Beyond the Non-Profit Industrial Complex
“I’m very much afraid of this ‘Foundation Complex.’ We’re getting praise from places that worry me.”
– Ella Baker, June 1963
“I want us all to be real creative about our tactics and strategies to dismantle the empire.”
– Joo-Hyun Kang, The Revolution Will Not Be Funded Conference, 2004
In 2004, along with women of color at UC Santa Barbara, INCITE! organized the conference: “The Revolution Will Not Be Funded: Beyond The Non-Profit Industrial Complex.” This conference drew in hundreds of organizers and activists searching for a space to address the ways in which the non-profit/NGO structure often obstructs radical movement building. At this conference, speakers and attendees addressed the following questions:
- What is the history of the non-profit model? What drove its development? How did it impact the form and direction of social justice organizing?
- How has reliance on foundation funding impacted the course of social justice movements?
- How does 501(c)3 status impact social justice organizations’ relationship to the state?
- How does non-profit status allow the state to co-opt and control our movements?
- Are there ways the non-profit model can be used subversively to support more radical visions for social change?
- What are the alternatives for building viable social justice movements? How do we resource our movements outside the non-profit structure?
- What models for organizing outside the NGO/non-profit model exist outside the U.S. that may help us?
What is the “non-profit industrial complex”?
The non-profit industrial complex (or the NPIC) is a system of relationships between:
- the State (or local and federal governments)
- the owning classes
- and non-profit/NGO social service & social justice organizations that results in the surveillance, control, derailment, and everyday management of political movements.
The state uses non-profits to:
- Monitor and control social justice movements;
- Divert public monies into private hands through foundations;
- Manage and control dissent in order to make the world safe for capitalism;
- Redirect activist energies into career-based modes of organizing instead of mass-based organizing capable of actually transforming society;
- Allow corporations to mask their exploitative and colonial work practices through “philanthropic” work;
- Encourage social movements to model themselves after capitalist structures rather than to challenge them
How did INCITE! come to explore this issue?
In 2004, INCITE! learned the hard way that the revolution will not be funded. When we began in 2000, we took a stand against state funding since we perceived that antiviolence organizations who had state funding had been co-opted. It hadn’t occurred to us to look at foundation funding in the same way.
However, in a trip to India (funded, ironically, by the Ford Foundation), we met with many non-funded organizations that criticized us for receiving foundation grants. When we saw that groups with much less access to resources were able to do amazing work without foundation funding, we began to question our reliance on foundation grants.

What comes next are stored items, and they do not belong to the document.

/-- What the arbiter's choice at the bank of a step just placed makes of the step: RUNNING exactly if the bank
is IDLE and its choice falls on patrol, WAITING otherwise (R26, R142). -/
def stepGranted (p : Position) (v : State) : Prop :=
  if (v.bank p.bank).phase = .idle ∧ (v.bank p.bank).choice v.hpt.state = some .patrol then
    (arbitrate p.bank v).ptl = { v.ptl with step := .running p false }
  else (arbitrate p.bank v).ptl = v.ptl

/-! ### Requests and buffers (Chapters 3 and 4) -/

/-- The host request of an operation, where it has one. -/
def Operation.request? : Operation → Option Request
  | .readLine q _ _ => some q
  | .writeLine q _ _ _ => some q
  | .mergeLine q _ _ _ _ => some q
  | .scrubLine _ _ _ => none
  | .copyLine _ _ _ _ => none
  | .clearLine _ _ => none
  | .refresh => none

/-- The host requests that a bank has in hand: in its host slot, or in progress with its result to be
delivered. -/
def BankSection.hostWork (k : BankSection) : List Request :=
  k.hostSlot.toList ++
    match k.phase with
    | .busy op .deliver => op.request?.toList
    | .busy _ .discard => []
    | .idle => []
    | .retained => []

/-- What R44, R54, R62 and R66 say of the held requests. -/
structure RequestInv (s : State) : Prop where
  /-- No two held requests carry the same tag (R44). -/
  tags : (s.req.held.map fun h => h.request.tag).Nodup
  /-- No two held requests name the same buffer (R44). -/
  buffers : (s.req.held.map fun h => h.request.buffer).Nodup
  /-- A line buffer is LOCKED exactly when a held request names it (R54). -/
  locked : ∀ i : BufferIdx, (s.buf.line i).state = .locked ↔ ∃ h ∈ s.req.held, h.request.buffer = i
  /-- A request is in flight exactly while its bank has it in hand (R62). -/
  inHand : ∀ (b : Bank) (q : Request),
    q ∈ (s.bank b).hostWork ↔ ⟨q, .inFlight⟩ ∈ s.req.held ∧ q.bank = b
  /-- No bank has more than one host request in hand (R64). -/
  single : ∀ b : Bank, (s.bank b).hostWork.length ≤ 1
  /-- The requests in flight and the completion records never number more than 8 together (R62, R66). -/
  room : s.req.inFlight + s.cpl.length ≤ 8

/-! ### Remap table and migration (Chapters 5 and 6) -/

/-- The target spare of an entry, where it is PENDING (Table 5-1). -/
def RemapEntry.target? (e : RemapEntry) : Option SpareIdx :=
  match e.state with
  | .active _ => none
  | .pending _ t _ _ => some t

/-- The spares that an entry names. -/
def RemapEntry.spares (e : RemapEntry) : List SpareIdx := e.current.toList ++ e.target?.toList

/-- What R80 and R81 say of the entries and the spares of one bank. -/
structure BankRemap.Agrees (m : BankRemap) : Prop where
  /-- No two entries for the same logical row (R80). -/
  rows : (m.entries.map RemapEntry.row).Nodup
  /-- No spare is named twice (R81). -/
  named : (m.entries.flatMap RemapEntry.spares).Nodup
  /-- The IN_USE spares are the current spares (R81). -/
  inUse : ∀ i : SpareIdx, m.spare i = .inUse ↔ ∃ e ∈ m.entries, e.current = some i
  /-- The TARGET spares are the targets of PENDING entries (R81). -/
  target : ∀ i : SpareIdx, m.spare i = .target ↔ ∃ e ∈ m.entries, e.target? = some i

/-- The migration in progress is that of row `l` of bank `b`. -/
def EngineState.moves (v : EngineState) (b : Bank) (l : LogicalRow) : Prop :=
  match v with
  | .idle => False
  | .copying c k _ => c = b ∧ k = l
  | .parked c k => c = b ∧ k = l

/-- What R80, R81 and R89 say of the whole remap table and the engine. -/
structure RemapInv (s : State) : Prop where
  banks : ∀ b : Bank, (s.remap b).Agrees
  /-- An entry is PENDING exactly when the engine is COPYING or PARKED with its bank and row (R89). -/
  pending : ∀ (b : Bank) (l : LogicalRow),
    (∃ e ∈ (s.remap b).entries, e.row = l ∧ e.isPending = true) ↔ s.mig.state.moves b l
  /-- The engine is IDLE throughout power-on start (R120). -/
  start : inStart s.hpt.state = true → s.mig.state = .idle
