/-- ABORT MIGRATION (R114 to R116): applied at once while no copy runs, and at the end of the running copy
otherwise, whatever the copy's result. -/
def Obligations.AbortEndsTheMigration : Prop :=
  ∀ (s : State) (b : Bank) (l : LogicalRow) (c : Option SpareIdx) (x : SpareIdx) (n : LineNo) (k : Fin 4)
    (o : Origin), RemapInv s → ⟨l, .pending c x n k, o⟩ ∈ (s.remap b).entries →
    let aborted (t : State) : Prop :=
      (∀ i, c = some i → (t.remap b).entry? l = some ⟨l, .active i, o⟩) ∧
      (c = none → (t.remap b).entry? l = none) ∧ (t.remap b).spare x = .free ∧
      (∀ i, i ≠ x → (t.remap b).spare i = (s.remap b).spare i) ∧ keepsOtherRows b l s t ∧
      t.mig = ⟨.idle, some ⟨.aborted, b, l, k⟩⟩ ∧ t.frt = s.frt.atAbort ∧
      t.evt = { s.evt with latched :=
        s.evt.latched ||| Event.migrationEnd.bit ||| Event.maintDone.bit }
    (takesCommand s → s.mig.state = .parked b l ∨ s.mig.state = .copying b l .absent →
      ∃ t, exec .abortMigration s = .next t ∧ aborted t ∧ t.mnt = mntCompleted .abortMigration .done s ∧
        keepsAllBut [.rmp, .mig, .frt, .mnt, .evt] s t) ∧
    (takesCommand s → s.mig.state = .copying b l .waiting →
      ∃ t, exec .abortMigration s = .next t ∧ aborted t ∧ t.mnt = mntCompleted .abortMigration .done s ∧
        t.bank b = { s.bank b with migrationSlot := false, migrationAge := 0 } ∧ keepsOtherBanks b s t ∧
        keepsAllBut [.bsq, .rmp, .mig, .frt, .mnt, .evt] s t) ∧
    (∀ park abort, takesCommand s → s.mig.state = .copying b l (.running park abort) →
      ∃ t, exec .abortMigration s = .next t ∧
        t.mig = { s.mig with state := .copying b l (.running park true) } ∧
        t.mnt = mntRunning .abortMigration s ∧ keepsAllBut [.mig, .mnt] s t) ∧
    (∀ (park verified : Bool) (j : LineNo), s.mig.state = .copying b l (.running park true) →
      aborted (copyEnds j verified s) ∧
        (copyEnds j verified s).mnt = { s.mnt with running := none, lastResult := .done } ∧
        keepsAllBut [.rmp, .mig, .frt, .mnt, .evt] s (copyEnds j verified s))

/-- BURN ROW accepted: attempt 1 begins on the lowest BLANK slot (R153, R154, R174); DROP RECORD of a record
that is not MIGRATING removes it (R132, R174). -/
def Obligations.BurnRowBeginsAndDropRecordRemoves : Prop :=
  (∀ (s : State) (l : LogicalRow) (i : SpareIdx) (j : Fin 48), takesCommand s →
    l.val = s.mnt.arg.rowField.val →
    (s.remap s.mnt.arg.bank).entry? l = some ⟨l, .active i, .volatile⟩ →
    s.rps.slot j = .blank → (∀ k < j, s.rps.slot k ≠ .blank) →
    ∃ t, exec .burnRow s = .next t ∧ t.mnt = mntRunning .burnRow s ∧ t.rps.slot j = .bad ∧
      t.rps.burn = some ⟨s.mnt.arg.bank, l, i, 1, j⟩ ∧ t.rps.select = s.rps.select ∧
      (∀ k : Fin 48, k ≠ j → t.rps.slot k = s.rps.slot k) ∧ keepsAllBut [.rps, .mnt] s t) ∧
  (∀ (s : State) (r : FaultRecord), takesCommand s → s.frt.slot s.mnt.arg.index = some r →
    r.state ≠ .migrating →
    ∃ t, exec .dropRecord s = .next t ∧ t.mnt = mntCompleted .dropRecord .done s ∧
      latchesOnly .maintDone s t ∧ t.frt.slot s.mnt.arg.index = none ∧
      (∀ i : Fin 32, i ≠ s.mnt.arg.index → t.frt.slot i = s.frt.slot i) ∧
      t.frt.queue = (s.frt.queue.filter fun i => i != s.mnt.arg.index) ∧
      t.frt.select = s.frt.select ∧ t.frt.holdB = s.frt.holdB ∧ t.frt.holdC = s.frt.holdC ∧
      keepsAllBut [.frt, .mnt, .evt] s t)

Our suspicions were confirmed when, in February 2004, INCITE! received an e-mail from the Ford Foundation with the subject line “Congratulations!” and an offer of “a one-year or two-year grant of $100,000” to cover our general operating expenses in response to a grant proposal the Ford Foundation had solicited from us. We committed to two major projects (SisterFire multimedia tour and Color of Violence III conference in New Orleans) based on this funding. Then, unexpectedly on July 30, 2004, the Ford Foundation sent another letter, explaining that it had reversed its decision because of our organization’s statement of support for the Palestinian liberation struggle.

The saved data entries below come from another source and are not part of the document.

/-! #### setArray -/

@[simp] theorem State.setArray_powered (s : State) (v : Memory) : (s.setArray v).powered = s.powered := rfl
@[simp] theorem State.setArray_rstAsserted (s : State) (v : Memory) : (s.setArray v).rstAsserted = s.rstAsserted := rfl
@[simp] theorem State.setArray_hpt (s : State) (v : Memory) : (s.setArray v).hpt = s.hpt := rfl
@[simp] theorem State.setArray_req (s : State) (v : Memory) : (s.setArray v).req = s.req := rfl
@[simp] theorem State.setArray_buf (s : State) (v : Memory) : (s.setArray v).buf = s.buf := rfl
@[simp] theorem State.setArray_cpl (s : State) (v : Memory) : (s.setArray v).cpl = s.cpl := rfl
@[simp] theorem State.setArray_banks (s : State) (v : Memory) : (s.setArray v).banks = s.banks := rfl
@[simp] theorem State.setArray_refreshTimer (s : State) (v : Memory) : (s.setArray v).refreshTimer = s.refreshTimer := rfl
@[simp] theorem State.setArray_rmp (s : State) (v : Memory) : (s.setArray v).rmp = s.rmp := rfl
@[simp] theorem State.setArray_mig (s : State) (v : Memory) : (s.setArray v).mig = s.mig := rfl
@[simp] theorem State.setArray_frt (s : State) (v : Memory) : (s.setArray v).frt = s.frt := rfl
@[simp] theorem State.setArray_ptl (s : State) (v : Memory) : (s.setArray v).ptl = s.ptl := rfl
@[simp] theorem State.setArray_rps (s : State) (v : Memory) : (s.setArray v).rps = s.rps := rfl
@[simp] theorem State.setArray_mnt (s : State) (v : Memory) : (s.setArray v).mnt = s.mnt := rfl
@[simp] theorem State.setArray_evt (s : State) (v : Memory) : (s.setArray v).evt = s.evt := rfl
@[simp] theorem State.setArray_uer (s : State) (v : Memory) : (s.setArray v).uer = s.uer := rfl
@[simp] theorem State.setArray_array (s : State) (v : Memory) : (s.setArray v).array = v := rfl
@[simp] theorem State.setArray_readData (s : State) (v : Memory) : (s.setArray v).readData = s.readData := rfl
@[simp] theorem State.setArray_lineReads (s : State) (v : Memory) : (s.setArray v).lineReads = s.lineReads := rfl
@[simp] theorem State.setArray_pending (s : State) (v : Memory) : (s.setArray v).pending = s.pending := rfl

/-! #### setReadData -/

@[simp] theorem State.setReadData_powered (s : State) (v : Word) : (s.setReadData v).powered = s.powered := rfl
@[simp] theorem State.setReadData_rstAsserted (s : State) (v : Word) : (s.setReadData v).rstAsserted = s.rstAsserted := rfl
@[simp] theorem State.setReadData_hpt (s : State) (v : Word) : (s.setReadData v).hpt = s.hpt := rfl
@[simp] theorem State.setReadData_req (s : State) (v : Word) : (s.setReadData v).req = s.req := rfl
@[simp] theorem State.setReadData_buf (s : State) (v : Word) : (s.setReadData v).buf = s.buf := rfl
@[simp] theorem State.setReadData_cpl (s : State) (v : Word) : (s.setReadData v).cpl = s.cpl := rfl
@[simp] theorem State.setReadData_banks (s : State) (v : Word) : (s.setReadData v).banks = s.banks := rfl
@[simp] theorem State.setReadData_refreshTimer (s : State) (v : Word) : (s.setReadData v).refreshTimer = s.refreshTimer := rfl
@[simp] theorem State.setReadData_rmp (s : State) (v : Word) : (s.setReadData v).rmp = s.rmp := rfl
@[simp] theorem State.setReadData_mig (s : State) (v : Word) : (s.setReadData v).mig = s.mig := rfl
@[simp] theorem State.setReadData_frt (s : State) (v : Word) : (s.setReadData v).frt = s.frt := rfl
@[simp] theorem State.setReadData_ptl (s : State) (v : Word) : (s.setReadData v).ptl = s.ptl := rfl
@[simp] theorem State.setReadData_rps (s : State) (v : Word) : (s.setReadData v).rps = s.rps := rfl
@[simp] theorem State.setReadData_mnt (s : State) (v : Word) : (s.setReadData v).mnt = s.mnt := rfl
@[simp] theorem State.setReadData_evt (s : State) (v : Word) : (s.setReadData v).evt = s.evt := rfl
@[simp] theorem State.setReadData_uer (s : State) (v : Word) : (s.setReadData v).uer = s.uer := rfl
@[simp] theorem State.setReadData_array (s : State) (v : Word) : (s.setReadData v).array = s.array := rfl
@[simp] theorem State.setReadData_readData (s : State) (v : Word) : (s.setReadData v).readData = v := rfl
@[simp] theorem State.setReadData_lineReads (s : State) (v : Word) : (s.setReadData v).lineReads = s.lineReads := rfl
@[simp] theorem State.setReadData_pending (s : State) (v : Word) : (s.setReadData v).pending = s.pending := rfl

/-! #### setLineReads -/

@[simp] theorem State.setLineReads_powered (s : State) (v : Nat) : (s.setLineReads v).powered = s.powered := rfl
@[simp] theorem State.setLineReads_rstAsserted (s : State) (v : Nat) : (s.setLineReads v).rstAsserted = s.rstAsserted := rfl
@[simp] theorem State.setLineReads_hpt (s : State) (v : Nat) : (s.setLineReads v).hpt = s.hpt := rfl
@[simp] theorem State.setLineReads_req (s : State) (v : Nat) : (s.setLineReads v).req = s.req := rfl
@[simp] theorem State.setLineReads_buf (s : State) (v : Nat) : (s.setLineReads v).buf = s.buf := rfl
@[simp] theorem State.setLineReads_cpl (s : State) (v : Nat) : (s.setLineReads v).cpl = s.cpl := rfl
@[simp] theorem State.setLineReads_banks (s : State) (v : Nat) : (s.setLineReads v).banks = s.banks := rfl
@[simp] theorem State.setLineReads_refreshTimer (s : State) (v : Nat) : (s.setLineReads v).refreshTimer = s.refreshTimer := rfl
@[simp] theorem State.setLineReads_rmp (s : State) (v : Nat) : (s.setLineReads v).rmp = s.rmp := rfl
@[simp] theorem State.setLineReads_mig (s : State) (v : Nat) : (s.setLineReads v).mig = s.mig := rfl
@[simp] theorem State.setLineReads_frt (s : State) (v : Nat) : (s.setLineReads v).frt = s.frt := rfl
@[simp] theorem State.setLineReads_ptl (s : State) (v : Nat) : (s.setLineReads v).ptl = s.ptl := rfl
@[simp] theorem State.setLineReads_rps (s : State) (v : Nat) : (s.setLineReads v).rps = s.rps := rfl
@[simp] theorem State.setLineReads_mnt (s : State) (v : Nat) : (s.setLineReads v).mnt = s.mnt := rfl
@[simp] theorem State.setLineReads_evt (s : State) (v : Nat) : (s.setLineReads v).evt = s.evt := rfl
@[simp] theorem State.setLineReads_uer (s : State) (v : Nat) : (s.setLineReads v).uer = s.uer := rfl
@[simp] theorem State.setLineReads_array (s : State) (v : Nat) : (s.setLineReads v).array = s.array := rfl
@[simp] theorem State.setLineReads_readData (s : State) (v : Nat) : (s.setLineReads v).readData = s.readData := rfl
@[simp] theorem State.setLineReads_lineReads (s : State) (v : Nat) : (s.setLineReads v).lineReads = v := rfl
@[simp] theorem State.setLineReads_pending (s : State) (v : Nat) : (s.setLineReads v).pending = s.pending := rfl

INCITE! learned firsthand the dangers of relying on foundations for our movement building. But we also learned that social justice organizations do not always need the foundation support they think they do. Strapped with this sudden loss of funding but committed to organizing two major projects, INCITE! members started raising money through grassroots fundraising — house parties, individual calls, T-shirt sales, and so on — and we were able to quickly raise the money we lost when the Ford Foundation rescinded their grant offer.

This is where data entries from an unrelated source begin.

-- ==== Sys2Proof/Laws/Frames.lean ====
section
/-! SUPPORT. One frame lemma for each shared operation: every block that it leaves as it stands. -/

namespace Sys2Proof.Machine

@[simp] theorem State.setBank_frame (s : State) (b : Bank) (k : BankSection) :
    (s.setBank b k).powered = s.powered ∧ (s.setBank b k).rstAsserted = s.rstAsserted ∧
    (s.setBank b k).hpt = s.hpt ∧ (s.setBank b k).req = s.req ∧ (s.setBank b k).buf = s.buf ∧
    (s.setBank b k).cpl = s.cpl ∧ (s.setBank b k).refreshTimer = s.refreshTimer ∧
    (s.setBank b k).rmp = s.rmp ∧ (s.setBank b k).mig = s.mig ∧ (s.setBank b k).frt = s.frt ∧
    (s.setBank b k).ptl = s.ptl ∧ (s.setBank b k).rps = s.rps ∧ (s.setBank b k).mnt = s.mnt ∧
    (s.setBank b k).evt = s.evt ∧ (s.setBank b k).uer = s.uer ∧ (s.setBank b k).array = s.array ∧
    (s.setBank b k).readData = s.readData ∧ (s.setBank b k).lineReads = s.lineReads ∧
    (s.setBank b k).pending = s.pending := by
  unfold State.setBank; simp

@[simp] theorem State.mapBanks_frame (s : State) (f : BankSection → BankSection) :
    (s.mapBanks f).powered = s.powered ∧ (s.mapBanks f).rstAsserted = s.rstAsserted ∧
    (s.mapBanks f).hpt = s.hpt ∧ (s.mapBanks f).req = s.req ∧ (s.mapBanks f).buf = s.buf ∧
    (s.mapBanks f).cpl = s.cpl ∧ (s.mapBanks f).refreshTimer = s.refreshTimer ∧
    (s.mapBanks f).rmp = s.rmp ∧ (s.mapBanks f).mig = s.mig ∧ (s.mapBanks f).frt = s.frt ∧
    (s.mapBanks f).ptl = s.ptl ∧ (s.mapBanks f).rps = s.rps ∧ (s.mapBanks f).mnt = s.mnt ∧
    (s.mapBanks f).evt = s.evt ∧ (s.mapBanks f).uer = s.uer ∧ (s.mapBanks f).array = s.array ∧
    (s.mapBanks f).readData = s.readData ∧ (s.mapBanks f).lineReads = s.lineReads ∧
    (s.mapBanks f).pending = s.pending := by
  unfold State.mapBanks; simp

@[simp] theorem State.setRemap_frame (s : State) (b : Bank) (m : BankRemap) :
    (s.setRemap b m).powered = s.powered ∧ (s.setRemap b m).rstAsserted = s.rstAsserted ∧
    (s.setRemap b m).hpt = s.hpt ∧ (s.setRemap b m).req = s.req ∧ (s.setRemap b m).buf = s.buf ∧
    (s.setRemap b m).cpl = s.cpl ∧ (s.setRemap b m).banks = s.banks ∧
    (s.setRemap b m).refreshTimer = s.refreshTimer ∧ (s.setRemap b m).mig = s.mig ∧
    (s.setRemap b m).frt = s.frt ∧ (s.setRemap b m).ptl = s.ptl ∧ (s.setRemap b m).rps = s.rps ∧
    (s.setRemap b m).mnt = s.mnt ∧ (s.setRemap b m).evt = s.evt ∧ (s.setRemap b m).uer = s.uer ∧
    (s.setRemap b m).array = s.array ∧ (s.setRemap b m).readData = s.readData ∧
    (s.setRemap b m).lineReads = s.lineReads ∧ (s.setRemap b m).pending = s.pending := by
  unfold State.setRemap; simp

@[simp] theorem State.writeCell_frame (s : State) (b : Bank) (r : PhysRow) (n : LineNo) (c : LineCell) :
    (s.writeCell b r n c).powered = s.powered ∧ (s.writeCell b r n c).rstAsserted = s.rstAsserted ∧
    (s.writeCell b r n c).hpt = s.hpt ∧ (s.writeCell b r n c).req = s.req ∧
    (s.writeCell b r n c).buf = s.buf ∧ (s.writeCell b r n c).cpl = s.cpl ∧
    (s.writeCell b r n c).banks = s.banks ∧ (s.writeCell b r n c).refreshTimer = s.refreshTimer ∧
    (s.writeCell b r n c).rmp = s.rmp ∧ (s.writeCell b r n c).mig = s.mig ∧
    (s.writeCell b r n c).frt = s.frt ∧ (s.writeCell b r n c).ptl = s.ptl ∧
    (s.writeCell b r n c).rps = s.rps ∧ (s.writeCell b r n c).mnt = s.mnt ∧
    (s.writeCell b r n c).evt = s.evt ∧ (s.writeCell b r n c).uer = s.uer ∧
    (s.writeCell b r n c).readData = s.readData ∧ (s.writeCell b r n c).lineReads = s.lineReads ∧
    (s.writeCell b r n c).pending = s.pending := by
  unfold State.writeCell; simp

@[simp] theorem State.writeData_frame (s : State) (b : Bank) (r : PhysRow) (n : LineNo) (w : LineWords) :
    (s.writeData b r n w).powered = s.powered ∧ (s.writeData b r n w).rstAsserted = s.rstAsserted ∧
    (s.writeData b r n w).hpt = s.hpt ∧ (s.writeData b r n w).req = s.req ∧
    (s.writeData b r n w).buf = s.buf ∧ (s.writeData b r n w).cpl = s.cpl ∧
    (s.writeData b r n w).banks = s.banks ∧ (s.writeData b r n w).refreshTimer = s.refreshTimer ∧
    (s.writeData b r n w).rmp = s.rmp ∧ (s.writeData b r n w).mig = s.mig ∧
    (s.writeData b r n w).frt = s.frt ∧ (s.writeData b r n w).ptl = s.ptl ∧
    (s.writeData b r n w).rps = s.rps ∧ (s.writeData b r n w).mnt = s.mnt ∧
    (s.writeData b r n w).evt = s.evt ∧ (s.writeData b r n w).uer = s.uer ∧
    (s.writeData b r n w).readData = s.readData ∧ (s.writeData b r n w).lineReads = s.lineReads ∧
    (s.writeData b r n w).pending = s.pending := by
  unfold State.writeData; simp

@[simp] theorem State.writePoison_frame (s : State) (b : Bank) (r : PhysRow) (n : LineNo) :
    (s.writePoison b r n).powered = s.powered ∧ (s.writePoison b r n).rstAsserted = s.rstAsserted ∧
    (s.writePoison b r n).hpt = s.hpt ∧ (s.writePoison b r n).req = s.req ∧
    (s.writePoison b r n).buf = s.buf ∧ (s.writePoison b r n).cpl = s.cpl ∧
    (s.writePoison b r n).banks = s.banks ∧ (s.writePoison b r n).refreshTimer = s.refreshTimer ∧
    (s.writePoison b r n).rmp = s.rmp ∧ (s.writePoison b r n).mig = s.mig ∧
    (s.writePoison b r n).frt = s.frt ∧ (s.writePoison b r n).ptl = s.ptl ∧
    (s.writePoison b r n).rps = s.rps ∧ (s.writePoison b r n).mnt = s.mnt ∧
    (s.writePoison b r n).evt = s.evt ∧ (s.writePoison b r n).uer = s.uer ∧
    (s.writePoison b r n).readData = s.readData ∧ (s.writePoison b r n).lineReads = s.lineReads ∧
    (s.writePoison b r n).pending = s.pending := by
  unfold State.writePoison; simp

@[simp] theorem State.writeDataRows_frame (s : State) (b : Bank) (rows : Rows) (n : LineNo) (w : LineWords) :
    (s.writeDataRows b rows n w).powered = s.powered ∧
    (s.writeDataRows b rows n w).rstAsserted = s.rstAsserted ∧ (s.writeDataRows b rows n w).hpt = s.hpt ∧
    (s.writeDataRows b rows n w).req = s.req ∧ (s.writeDataRows b rows n w).buf = s.buf ∧
    (s.writeDataRows b rows n w).cpl = s.cpl ∧ (s.writeDataRows b rows n w).banks = s.banks ∧
    (s.writeDataRows b rows n w).refreshTimer = s.refreshTimer ∧ (s.writeDataRows b rows n w).rmp = s.rmp ∧
    (s.writeDataRows b rows n w).mig = s.mig ∧ (s.writeDataRows b rows n w).frt = s.frt ∧
    (s.writeDataRows b rows n w).ptl = s.ptl ∧ (s.writeDataRows b rows n w).rps = s.rps ∧
    (s.writeDataRows b rows n w).mnt = s.mnt ∧ (s.writeDataRows b rows n w).evt = s.evt ∧
    (s.writeDataRows b rows n w).uer = s.uer ∧ (s.writeDataRows b rows n w).readData = s.readData ∧
    (s.writeDataRows b rows n w).lineReads = s.lineReads ∧ (s.writeDataRows b rows n w).pending = s.pending := by
  unfold State.writeDataRows; split <;> simp

@[simp] theorem State.poisonRows_frame (s : State) (b : Bank) (rows : Rows) (n : LineNo) :
    (s.poisonRows b rows n).powered = s.powered ∧ (s.poisonRows b rows n).rstAsserted = s.rstAsserted ∧
    (s.poisonRows b rows n).hpt = s.hpt ∧ (s.poisonRows b rows n).req = s.req ∧
    (s.poisonRows b rows n).buf = s.buf ∧ (s.poisonRows b rows n).cpl = s.cpl ∧
    (s.poisonRows b rows n).banks = s.banks ∧ (s.poisonRows b rows n).refreshTimer = s.refreshTimer ∧
    (s.poisonRows b rows n).rmp = s.rmp ∧ (s.poisonRows b rows n).mig = s.mig ∧
    (s.poisonRows b rows n).frt = s.frt ∧ (s.poisonRows b rows n).ptl = s.ptl ∧
    (s.poisonRows b rows n).rps = s.rps ∧ (s.poisonRows b rows n).mnt = s.mnt ∧
    (s.poisonRows b rows n).evt = s.evt ∧ (s.poisonRows b rows n).uer = s.uer ∧
    (s.poisonRows b rows n).readData = s.readData ∧ (s.poisonRows b rows n).lineReads = s.lineReads ∧
    (s.poisonRows b rows n).pending = s.pending := by
  unfold State.poisonRows; split <;> simp

@[simp] theorem State.strike_frame (s : State) (b : Bank) (r : PhysRow) (n : LineNo) (bits : List BitPos) :
    (s.strike b r n bits).powered = s.powered ∧ (s.strike b r n bits).rstAsserted = s.rstAsserted ∧
    (s.strike b r n bits).hpt = s.hpt ∧ (s.strike b r n bits).req = s.req ∧
    (s.strike b r n bits).buf = s.buf ∧ (s.strike b r n bits).cpl = s.cpl ∧
    (s.strike b r n bits).banks = s.banks ∧ (s.strike b r n bits).refreshTimer = s.refreshTimer ∧
    (s.strike b r n bits).rmp = s.rmp ∧ (s.strike b r n bits).mig = s.mig ∧
    (s.strike b r n bits).frt = s.frt ∧ (s.strike b r n bits).ptl = s.ptl ∧
    (s.strike b r n bits).rps = s.rps ∧ (s.strike b r n bits).mnt = s.mnt ∧
    (s.strike b r n bits).evt = s.evt ∧ (s.strike b r n bits).uer = s.uer ∧
    (s.strike b r n bits).readData = s.readData ∧ (s.strike b r n bits).lineReads = s.lineReads ∧
    (s.strike b r n bits).pending = s.pending := by
  unfold State.strike; simp

@[simp] theorem State.countRead_frame (s : State) :
    (s.countRead).powered = s.powered ∧ (s.countRead).rstAsserted = s.rstAsserted ∧
    (s.countRead).hpt = s.hpt ∧ (s.countRead).req = s.req ∧ (s.countRead).buf = s.buf ∧
    (s.countRead).cpl = s.cpl ∧ (s.countRead).banks = s.banks ∧
    (s.countRead).refreshTimer = s.refreshTimer ∧ (s.countRead).rmp = s.rmp ∧ (s.countRead).mig = s.mig ∧
    (s.countRead).frt = s.frt ∧ (s.countRead).ptl = s.ptl ∧ (s.countRead).rps = s.rps ∧
    (s.countRead).mnt = s.mnt ∧ (s.countRead).evt = s.evt ∧ (s.countRead).uer = s.uer ∧
    (s.countRead).array = s.array ∧ (s.countRead).readData = s.readData ∧ (s.countRead).pending = s.pending := by
  unfold State.countRead; simp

This story is not an isolated incident. The NPIC has a long and complicated legacy. The Revolution Will Not Be Funded anthology and conference recordings review this history and political context, but offer no simple answers. The contributors are a multigenerational assembly of organizers working inside and outside the NPIC from a variety of — even conflicting — perspectives. However, we hope the book and conference continue a conversation about how to think beyond state-proctored models like the non-profit system for organizing political projects for social change.